I am in the process of evaluation a migration method for our environment. I was wondering if rclone could able to handle our migration need.
We have on-premises object storage that needs to be migrated to different vendor. We have roughly around 2.5 Billion small objects (avg. size is around 20K) in our largest bucket. We’re using keys similar to this example: 0111f0/60/00/00/object.dat.
During the migration, we would need to achieve around 1000-1500 TPS, faster than that will stress the source too much and slower will take too much time.

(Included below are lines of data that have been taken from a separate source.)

/-- The scale of block b of streamed row i: from memory with `.sc`, from scale memory with `.bs`, else 1 (07 R214). -/
def streamScale (e : Engine) (f : FmtX) (ks : List W32) (sc : List Byte) (i b : Nat) : FVal :=
  if f.sc then e4m3Decode (sc.getD (2 * i + b) 0).toNat
  else if f.bs then e4m3Decode (tget 0 e.scaleMem ((ks.getD 4 0).toNat + 2 * i + b)).toNat else .fin false 1 0
/-- The scale of block b of a plane's column, 1 for a plane loaded without scales (07 R213). -/
def planeScale (p : Plane) (n b : Nat) : FVal :=
  match p.scales with | some l => e4m3Decode (l.getD (2 * n + b) 0).toNat | none => .fin false 1 0
/-- One streamed row: its elements, its block scales, into its accumulator row. -/
def streamRow (c m slot : Nat) (f : FmtX) (ks : List W32) (base : Nat) (sc : List Byte) (i : Nat) (s : State) : Performed :=
  let r := rowsOf ks f.sfmt (rowCount f)
  let row := base + f.rowBase.toNat + i
  let so := (ks.getD 4 0).toNat + 2 * i
  let g := fun k => fdecode f32 (ks.getD k 0).toNat
  let bad := if f.bs && !f.sc then scaleFailedAt s c m so 2 else none
  match scratchError s c slot (r.start i) r.len with
  | some p => p
  | none => match bad with
    | some o => (some (0x17, BitVec.ofNat 64 o), logRecord s 14 0x17 1 c (m * 2 ^ 16 + o))
    | none =>
      if accFailed s c m row then (some (0x18, BitVec.ofNat 64 (f.rowBase.toNat + i)), s)
      else
        let a := (rowElems s slot r f.sfmt i).map (elemVal f.sfmt)
        let l := if isB8 f.sfmt then 32 else 16
        let tb := if isB8 f.sfmt then 30 else 40
        (none, s.modEngine c m (fun e => mapRow e row (fun n w =>
          dotInto l tb (streamScale e f ks sc i) (planeScale e.active n) (g 2) (g 3) (64 / l) 0 a (planeColumn e.active n) w)))

/-- Load the shadow plane (07 R213). -/
def loadPlane (c m slot : Nat) (f : FmtX) (ks : List W32) (s : State) : Performed :=
  let r := rowsOf ks f.tfmt 64
  let so := (ks.getD 2 0).toNat
  match (List.range 64).findSome? (fun i => scratchError s c slot (r.start i) r.len) with
  | some p => p
  | none =>
    match (if f.bs then scaleFailedAt s c m so 128 else none) with
    | some o => (some (0x17, BitVec.ofNat 64 o), logRecord s 14 0x17 1 c (m * 2 ^ 16 + o))
    | none =>
      let elems := (List.range 64).foldl (fun t j =>
        tsets 0 t (j * 64) ((rowElems s slot r f.tfmt j).map (BitVec.ofNat 16))) ([] : Tab (BitVec 16))
      (none, s.modEngine c m (fun e => { e with shadow := {
        elems := elems, format := f.tfmt, scales := if f.bs then some (tgets 0 e.scaleMem so 128) else none } }))

def guideRow (c m : Nat) (w : FVal) (rc ru rel : Nat) (s : State) : Performed :=
  if accFailed s c m rc || accFailed s c m ru then (some (0x18, BitVec.ofNat 64 rel), s)
  else
    let rnd := fun v => fround acc34 0 0 false false v
    (none, s.modEngine c m (fun e => mapRow e rc (fun n x =>
      let u := fdecode acc34 (accWord e ru n)
      let d := fdecode acc34 (rnd (fadd 0 (fdecode acc34 x) (fneg u)))
      rnd (fadd 0 (fmul w d) u))))

/-- A word read out (02 R66). -/
def readOut (f : FmtX) (x : Nat) : Nat := elemRound f.sfmt f.rndBits.toNat 0 f.satBit (fdecode acc34 x)
def readRow (c m slot : Nat) (f : FmtX) (lanes : W32) (d row i : Nat) (s : State) : Performed :=
  if accFailed s c m row then (some (0x18, BitVec.ofNat 64 (f.rowBase.toNat + i)), s)
  else
    let e := s.engine c m
    let val := fun n => readOut f (accWord e row n)
    (none, (maskLanes lanes).foldl (fun s l =>
      let t := 32 * slot + l
      if !(s.lane t).live then s
      else if f.sfmt == 1 then
        (s.writeV t (d + 2 * i) (BitVec.ofNat 32 (val l)) none).writeV t (d + 2 * i + 1) (BitVec.ofNat 32 (val (l + 32))) none
      else s.writeV t (d + i) (BitVec.ofNat 32 (val (2 * l) + val (2 * l + 1) * 2 ^ 16)) none) s)
/-- ACCZ and ACCWR cover the failed words of the columns that they write, which are usable again; the instruction stops there
(16 R382, 18 R400). -/
def coverRow (c m row : Nat) (cols : Nat → Bool) (s : State) : State :=
  { s with failed := s.failed.filter (fun w => match w with
    | .acc c' m' r n => !(c' == c && m' == m && r == row && cols n)
    | _ => true) }
def writeRow (c m : Nat) (f : FmtX) (row i : Nat) (cols : Nat → Bool) (g : Nat → Nat → Nat) (s : State) : Performed :=
  if accFailed s c m row then (some (0x18, BitVec.ofNat 64 (f.rowBase.toNat + i)), coverRow c m row cols s)
  else (none, s.modEngine c m (fun e => mapRow e row g))
def storeRow (c m slot : Nat) (f : FmtX) (r : Rows) (row i : Nat) (s : State) : Performed :=
  if accFailed s c m row then (some (0x18, BitVec.ofNat 64 (f.rowBase.toNat + i)), s)
  else
    let e := s.engine c m
    let bytes := (List.range 64).flatMap (fun n => leBytes (elemSize f.sfmt) (readOut f (accWord e row n)))
    let s := s.scratchWrite slot (r.start i) bytes
    let segs := segments { r with off := r.start i, count := 1 }
    (none, s.modPart (s.blockOf slot) (coreOf slot) (fun p => { p with tags := segs.foldl (fun t g => tset 0 t g f.sfmt) p.tags }))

As far as I understood, Rclone requires quite a lot of memory on and CPU when working with large number of objects. Is it able to handle this much?
CPU isn't normally a problem, but memory might be.
You say your objects look like 0111f0/60/00/00/object.dat - rclone will treat that as a file path even though it is really just a database key.
The limiting factor is how many files in a "pseudo directory". Rclone needs to keep the info for each directory in memory. This takes about 1k of RAM per object, so if your largest directory has 1,000,000 objects in it then rclone will use about 1G of RAM per --checkers.
If you want to find the largest directory then you could do something like this
I ran this against our one of our smaller bucket and it seems that data is distributed evenly across file paths. This would roughly mean that we would need more than 166GB of memory, as there’s 15 file paths. This should not be an issue as we can allocate around 512-768GB is needed. I need to do some more testing and see if I can calculate this against the large bucket. That will take a long time to complete..
Luckily the bucket we need to migrate is WORM protected and there will not be any new writes to it during the migration. That should make things a bit easier. We just need 1:1 copy of all objects. I will need to dig deeper on the needed parameters and start testing this tool a bit more.
one issue that’s wondering about is what happens if there’s a network failure or other issue during the migration. Is the only option to start from the beginning? All list operations to the source array are painful to execute. I already noticed that there’s no graceful stop or pause options.